Тут-то и случился грех. Первым из маляров кота завидел с лесов веселый парень-балагур с медной серьгой в левом ухе. Он и слыхом не слыхал, что кошкам разрешается вход в церковь. Завидев кота, он вообразил, что кот в церкви – все равно что поганый пес, завопил на весь собор с лесов:
– Кот! Кот! Братцы, кот! Держи! Держи!
И, не дожидаясь, пока «братцы» станут «держать», пустил в кота с лесов куском кирпича. Кусок попал коту прямо в ухо. Кот повалился, как подрезанный, на пол, глаза у него сразу помутнели, из носу потекла маленькая струйка крови. Мать Лариса присела от ужаса. Опомнившись, бросив чулок на пол, она побежала с криком «Убили кота! Убили кота!» к бабушке.

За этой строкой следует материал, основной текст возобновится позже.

/-- The unit as an instruction given by itself finds it: in the body of its last kernel. -/
def inBody (s : State) (u : VecUnit) : Vec := { s.vecOf u with sect := 1 }

/-- Only vector unit u has changed. -/
def OnlyUnit (s t : State) (u : VecUnit) : Prop :=
  (∀ w, w ≠ u → t.vecOf w = s.vecOf w) ∧ t.mem = s.mem ∧ t.regs = s.regs ∧ t.sdl = s.sdl ∧ t.d = s.d ∧ t.h = s.h ∧ t.f = s.f
    ∧ t.u = s.u ∧ t.a = s.a ∧ t.m = s.m

/-- A unit's registers outside the lists of changed vector, predicate, scalar and address registers are as before, and its
last instruction met no fault. -/
def UnitRegsBut (u : VecUnit) (x y : Vec) (vs ps ss as : List Nat) : Prop :=
  (∀ r, r ∉ vs → vreg u y r = vreg u x r) ∧ (∀ r, r ∉ ps → preg u y r = preg u x r) ∧ (∀ r, r ∉ ss → sreg y r = sreg x r)
    ∧ (∀ r, r ∉ as → areg y r = areg x r) ∧ y.fault = none ∧ y.ctx = x.ctx ∧ y.running = false ∧ y.wait = none

/-- A descriptor in flight of stirrup t, by slot and step, has ended with this fault and, for a tack call, this STATUS. -/
def EndedAs (s : State) (t : Nat) (f : InFlight) (fault : Option (Nat × Word)) (ret : Option Word) : Prop :=
  ∃ g ∈ (s.stir t).flight, g.slot = f.slot ∧ g.step = f.step ∧ g.phase = .ended ∧ g.fault = fault ∧ g.ret = ret

/-- The request and the opcode (Table 12-5) of a command that a host sends in an OMCP packet, HELLO apart. -/
def hostRequest : Instr → Option (Req × Nat)
  | .bye q => some (q, 0x02)
  | .cmdStatus q _ => some (q, 0x03)
  | .notifySub q _ => some (q, 0x04)
  | .bklAcquire q _ => some (q, 0x10)
  | .bklRenew q _ => some (q, 0x11)
  | .bklRelease q => some (q, 0x12)
  | .bklQuery q => some (q, 0x13)
  | .regRead q _ _ => some (q, 0x20)
  | .regWrite q _ _ | .aflPortRetrain q _ _ => some (q, 0x21)
  | .memRead q _ _ => some (q, 0x22)
  | .memWrite q _ _ => some (q, 0x23)
  | .eventRead q _ _ => some (q, 0x24)
  | .dataPut q _ _ _ _ _ _ => some (q, 0x30)
  | .dataPutMulti q _ _ _ => some (q, 0x31)
  | .egressOpen q _ => some (q, 0x32)
  | .egressCredit q _ _ _ _ _ => some (q, 0x33)
  | .egressClose q => some (q, 0x34)
  | .cfgLoad q _ _ => some (q, 0x40)
  | .cfgCommit q => some (q, 0x41)
  | .fwUpdateWrite q _ _ | .fwUpdateCommit q | .fwUpdateAbort q => some (q, 0x42)
  | .attest q _ => some (q, 0x43)
  | .moduleResetFunction q | .moduleResetModule q | .moduleResetPower q => some (q, 0x44)
  | .dspHalt q => some (q, 0x50)
  | .dspResume q _ => some (q, 0x51)
  | .dspStopAt q _ _ _ _ => some (q, 0x52)
  | .dspSnapshot q _ _ => some (q, 0x53)
  | .kstLoad q _ _ _ _ _ => some (q, 0x60)
  | .aflRouteLoad q _ _ => some (q, 0x61)
  | .brcReplayLive q _ _ | .brcReplayDry q _ _ => some (q, 0x70)
  | .brcRestore q _ => some (q, 0x71)
  | .brcTakeover q _ => some (q, 0x72)
  | .mirrorCopy q _ _ _ => some (q, 0x73)
  | .mntPpr q _ _ _ => some (q, 0x80)
  | .mntCancel q _ => some (q, 0x81)
  | .pwrCapSet q _ => some (q, 0x90)
  | .pwrDomainOn q _ | .pwrDomainOff q _ => some (q, 0x91)
  | _ => none

end Sys2Proof.Machine
end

Когда бабушка прибежала в собор, кот был уже мертв. Он лежал на левом боку. Около мордочки натекла маленькая лужица крови. Бабушка подняла кота – он еще был чуть теплый – и понесла к себе, а мать Лариса кинулась за водой – замывать кровь. Маляры глядели с лесов; парень с серьгой виновато вздыхал.
– Эх, какое дело вышло! Я его прогнать хотел. Думал, церковь поганит.
Старый золотильщик с укоризной отозвался с иконостаса, от «Золотых скрижалей завета»:
– Кошку со псом смешал! Глупый человек: кошке везде ход. За чистоту.
А через несколько минут все были за работой. Мать Лариса, замыв пол, опять села на стул. Она успокоила себя мыслью: «Все равно собор святить будут».
Бабушка велела закопать кота за огородом, на чистом месте. Параскевушка закопала и поплакала над ним.
А бабушка не плакала, но отметила про себя: «Это к моей смерти. Без меня не хочет оставаться».
Кот не выходил у нее из головы.
Получился к Рождеству конверт: «Ваське от Васьки на молоко». Бабушка всплакнула над ним.
В это Рождество мы, дети, были у нее, но почти ее не видали; ей нездоровилось, она лежала в постели, худенькая и сильно поморщившаяся. Нас угощала и принимала не бабушка, а Параскевушка. Скамеечка со слоном была пуста. Брат допытывался у Параскевушки:
– А где теперь Васька?
– В земле, под снежком.
– А еще где?
Параскевушка не знала где и отвечала только:
– Бог знает!
Нас скоро отвезли от бабушки, говоря, что мы беспокоим ее. Бабушке было худо. Однако к Масленице она встала с постели и Великий пост встретила на ногах.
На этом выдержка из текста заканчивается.